ATLANTAThe Advisory Committee on Immunization Practices (ACIP) is drafting recommendations for the use of acellular pertussis vaccines, pending Food and Drug Administration approval.
Several license applications for diphtheria-tetanus-acellular pertussis (DTaP) vaccines have been filed; one vaccine (Tripedia, Connaught) is awaiting final approval.
The ACIP is preparing draft recommendations in anticipation of licensure. A number of issues must still be decided, and at its recent meeting, the committee discussed ifand howa preference for either type of vaccine should be stated.
The wording of the ACIP's recommendation is a critical consideration. The committee uses the phrases "highly preferred," "preferred," "may be preferred," and "is equivalent to" to convey subtle shades of difference in the strength of its recommendations.
The criteria that will determine the strength of the statement for acellular pertussis vaccines appear straightforward: adverse reactions, both mild and severe; vaccine efficacy; immunogenicity; number of injections; and availability, including not only the supply of the vaccine but also cost.
The information to address those criteria, however, is incomplete. For example, availability and cost information is unknown until acellular pertussis vaccines begin to be used for the infant series.
The average prices of the DTaP vaccines currently available for the fourth and fifth doses are about $5 higher than for whole-cell vaccines, said Walter Orenstein, MD, Director, National Immunization Program, Centers for Disease Control and Prevention (CDC). This cost may change as acellular vaccines are more widely used.
Until that price is reduced, using DTaP for the entire series will add $1.5 million for every 100,000 children immunized, said ACIP member Ed Thompson, MD, State Health Officer, Mississippi State Department of Health.
The importance of immunogenicity is another unknown, said Hamid Jafari, MD, a Medical Epidemiologist for the CDC's National Immunization Program.
"A correlate of immunologic protection against pertussis has not been identified in any of the studies," Jafari said. "Thus, immunogenicity cannot be used to predict efficacy of a vaccine."
All of the DTaP vaccines included in the recently completed European trials were equally or more efficacious than at least one of the diphtheria-tetanus-whole cell pertussis (DTP) vaccines currently used in the United States, Jafari said.
The only criteria that separate the two types of vaccines, therefore, are adverse reactions and number of injections.
"DTaP vaccines are associated with a significantly lower frequency of mild adverse reactions than whole-cell vaccines," Jafari said. "Fever equal to or more than 40°C, hyporesponsive/hypotonic episodes, and persistent crying are less firmly associated with DTaP than with whole-cell vaccine...Convulsions are also significantly fewer among the recipients of acellular vaccine. We do not have enough experience with acellular vaccines to evaluate the risk of more severe adverse reactions, such as anaphylactic shock and acute encephalopathy."
The advantage of whole-cell vaccines is that they require fewer injections. DTP vaccines are available in combination with Haemophilus influenzae type b vaccines, whereas the initial acellular pertussis vaccines will only be combined with diphtheria and tetanus toxoids.
The ACIP is also considering a switch from oral to injected polio vaccine for the first two doses.
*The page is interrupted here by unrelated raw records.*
theorem wit_rateWindows :
    ((aport 1 2 aRun).live = true ∧ (aport 1 2 aRun).begun.port? 7 = some aRun ∧ aRun.running = true ∧
      (aport 1 2 aRun).begun.ap 7 7 = 1 ∧ aRun.winFirst = none ∧ ({ aRun with winLost := true }).winLost = true ∧
      (window 9 0).winFirst = some 0 ∧ (window 9 0).winLast ≤ 0) ∧
    ((window 9600 (msT 100)).winFirst = some 0 ∧ (window 9600 (msT 100)).winLost = false ∧ 0 < (window 9600 (msT 100)).winLast ∧
      96000000 = 1000 * (perSec * (window 9600 (msT 100)).winCount) / ((window 9600 (msT 100)).winLast - 0) ∧
      nearestRate 96000000 ≠ (judged 9600 (msT 100) 96000000).ap 7 6 ∧ (judged 9600 (msT 100) 96000000).ap 7 0xB ≠ 4) ∧
    (48000000 = 1000 * (perSec * (window 4800 (msT 100)).winCount) / ((window 4800 (msT 100)).winLast - 0) ∧
      nearestRate 48000000 = (judged 4800 (msT 100) 48000000).ap 7 6 ∧ (judged 4800 (msT 100) 48000000).ap 7 0xB ≠ 4 ∧
      1000000 * ((48000000 : Int) - audioRatesMilli.getD ((judged 4800 (msT 100) 48000000).ap 7 6) 0).natAbs ≤
        500 * audioRatesMilli.getD ((judged 4800 (msT 100) 48000000).ap 7 6) 0) ∧
    (48030000 = 1000 * (perSec * (window 4803 (msT 100)).winCount) / ((window 4803 (msT 100)).winLast - 0) ∧
      nearestRate 48030000 = (judged 4803 (msT 100) 48030000).ap 7 6 ∧ (judged 4803 (msT 100) 48030000).ap 7 0xB ≠ 4 ∧
      (window 4803 (msT 100)).driftArmed = true ∧
      500 * audioRatesMilli.getD ((judged 4803 (msT 100) 48030000).ap 7 6) 0 <
        1000000 * ((48030000 : Int) - audioRatesMilli.getD ((judged 4803 (msT 100) 48030000).ap 7 6) 0).natAbs) := by
  decide +kernel

theorem wit_atlasApplies :
    (atlasOn.live = true ∧ atlasOn.atlas.next = some 5 ∧ atlasOn.atlas.snaps = [] ∧ setVal atlasOn.atlas.inForce 0x2A00 1 = 1) ∧
    (∃ s : State, s = { atlasOn with atlas := { atlasOn.atlas with snaps := [⟨1, 0, [(key 0x2A00 1, 1)]⟩] } } ∧ s.live = true ∧
      s.atlas.next = some 5 ∧ s.atlas.snaps = [⟨1, 0, [(key 0x2A00 1, 1)]⟩] ∧ 0 < applyInstant s.atlas.inForce 5 ∧
      setVal s.atlas.inForce 0x2A00 1 = 1 ∧ setVal [(key 0x2A00 1, 1)] 0x2A00 1 = 1 ∧
      setVal [(key 0x2A00 1, 1)] 0x2A00 2 = setVal s.atlas.inForce 0x2A00 2) ∧ up.atlas.next = none :=
  ⟨by decide +kernel, ⟨_, rfl, by decide +kernel⟩, by decide +kernel⟩

theorem wit_atlasLines :
    atlasOn.atlas.next = some (atlasOn.atlas.frame + 1) ∧ 0 + 1 < rasterH (atlasOn.begun.atl 0x2A00 2) ∧
    Tab.find? atlasOn.atlas.lines (lineKey atlasOn.atlas.frame 0) = none ∧ rasterH (atlasOn.begun.atl 0x2A00 2) ≤ 2160 ∧
    (Tab.find? ({ atlasOn.atlas with lines := [(lineKey 4 0, [])] } : AtlasSt).lines (lineKey atlasOn.atlas.frame 0)).isSome = true ∧ atlasOn.tileEnd 0 ≠ 1 ∧ atlasOn.live = true := by
  decide +kernel

/-- Atlas with a tile that shows line 0 of a flow. -/
def tiled : State :=
  { atlasOn with atlas := { atlasOn.atlas with
    tiles := atlasOn.atlas.tiles.set 0 { TileRt.reset with shown := .flow 1 1 1 }
    inForce := [(key 0x2A00 1, 1), (key 0x2A10 9, 16), (key 0x2A10 0xA, 16)] } }

theorem wit_atlasUnderruns :
    ∃ x : TileRt, tiled.Inv ∧ tiled.atlas.tiles[0]? = some x ∧ (∀ c n b, x.shown ≠ .recon c n (some b)) ∧ x.shown ≠ .none ∧
      x.offFrom = none ∧ tiled.atl (0x2A10 + 0) 8 ≤ 0 ∧ 0 < tiled.tileEnd 0 ∧ tiled.atl (0x2A10 + 0) 7 ≤ 5 ∧
      5 < tiled.atl (0x2A10 + 0) 7 + tiled.atl (0x2A10 + 0) 9 := by
  refine ⟨{ TileRt.reset with shown := .flow 1 1 1 }, ?_⟩
  unfold State.Inv
  refine ⟨by decide +kernel, by decide +kernel, by simp, by decide +kernel, by decide +kernel, by decide +kernel, by decide +kernel,
    by decide +kernel, by decide +kernel⟩

theorem wit_memoryErrors :
    (set [(0x2C00, 1, 2)] up).begun.dramUp = true ∧ (set [(0x2C00, 1, 2)] up).begun.nat 0x4C00 1 ≠ 0 ∧
    (frozen.power.vin ≠ .undefinedBand ∧ (set [(0x4C00, 3, 9)] frozen).power.freeze = some 5 ∧
      (set [(0x4C00, 3, 9)] frozen).begun.nat 0x4C00 3 ≠ 0) ∧
    ((set [(0x4C00, 3, 0)] frozen).begun.nat 0x4C00 3 = 0) ∧ up.live = true ∧ 0 ∉ [1, 2, 4] ∧
    (95 : Int) ≤ 95 ∧ (95 : Int) < 96 := by decide +kernel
Therefore, in a worst-case scenario, the number of injections could climb to four at 2 months of age, three each at 4 months and 6 months, and four during the second year of life. A best-case scenario following the current schedule requires two injections at 2 months of age followed by one at 4 months, two at 6 months, and three or four during the second year.
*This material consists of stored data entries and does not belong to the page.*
-- ==== Sys2Proof/WellFormed.lean ====
section
/-! DEFINITION. What the spec admits. An instruction has no ill-formed operand: every 16-bit value is a legal literal or
address and every register operand names a register (30_encoding R90), so the types of Syntax.lean are the whole check
and `Instr.wf` holds of every instruction. The checks that can fail are those on the parameters (00_scope R6, 30_encoding
R88) and on a program image (70_reset_and_hazards R204). -/

namespace Sys2Proof

/-- Every instruction is well formed: "Inside a legal instruction no operand value is illegal or reserved" (R90). -/
def Instr.wf : Instr → Bool
  | .movLitReg _ _ => true
  | .movRegReg _ _ => true
  | .movRegMem _ _ => true
  | .movMemReg _ _ => true
  | .addRegReg _ _ => true
  | .jmpNotEq _ _ => true
  | .pshLit _ => true
  | .pshReg _ => true
  | .pop _ => true
  | .calLit _ => true

/-- `OPC` is injective: opcode values are unique (R88). -/
abbrev Opc.Injective (opc : Opc) : Prop := (Op.all.map opc.byte).Nodup

/-- Three different non-zero values (R6). -/
abbrev FaultCodes.Distinct (c : FaultCodes) : Prop := [0, c.outOfBounds, c.unknownRegister, c.invalidOpcode].Nodup

/-- The parameters the spec admits: 2 <= N <= 65536 (R201, D3), `OPC` injective (R88), fault codes different and
non-zero (R6). -/
abbrev Config.wf (c : Config) : Prop :=
  2 ≤ c.size ∧ c.size ≤ 65536 ∧ c.opc.Injective ∧ c.codes.Distinct

/-- The program image fits in memory: len <= N (R204). -/
abbrev Config.fits (c : Config) (image : List Byte) : Prop := image.length ≤ c.size

end Sys2Proof
end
The additional injections may mean more visits if pediatricians are reluctant to administer more than three injections at once.
Safety, however, is the paramount issue, Orenstein said. "The reason we are [talking] about acellular vaccines is vaccine safety...There is roughly a 25% difference in use of antipyretics with any DTaP [vaccine] vs. whole-cell vaccine. That translates, at any dose, to at least 1 million children not using antipyretics if they got DTaP vs DTP. At every dose, it could be 5 million children...There are very important safety considerations, and if there is not a major difference in efficacy, why not consider that this would be preferred?...We need to remember what brought us to this point, and that is vaccine safety," Orenstein said.
Georges Peter, MD, a liaison representative from the American Academy of Pediatrics, noted that public confidence in vaccines, which was shaken by highly publicized reports of rare adverse events associated with whole-cell pertussis vaccines, needs to be restored.
"The safety issue is more than just safety for that vaccine," Peter said. "It relates to public credibility and what [the public] thinks of the vaccine program....This is a broad issue that goes well beyond sore arms; it goes to public confidence. Safety should be our overriding concern, assuming at least equivalent efficacy."
Issues still remain for the ACIP to consider, including the future role of whole-cell vaccines, whether acellular and whole-cell vaccines can be used interchangeably, and if acellular vaccine may be used to complete the primary immunization series in a child who experienced a reaction after vaccination with the whole-cell vaccine.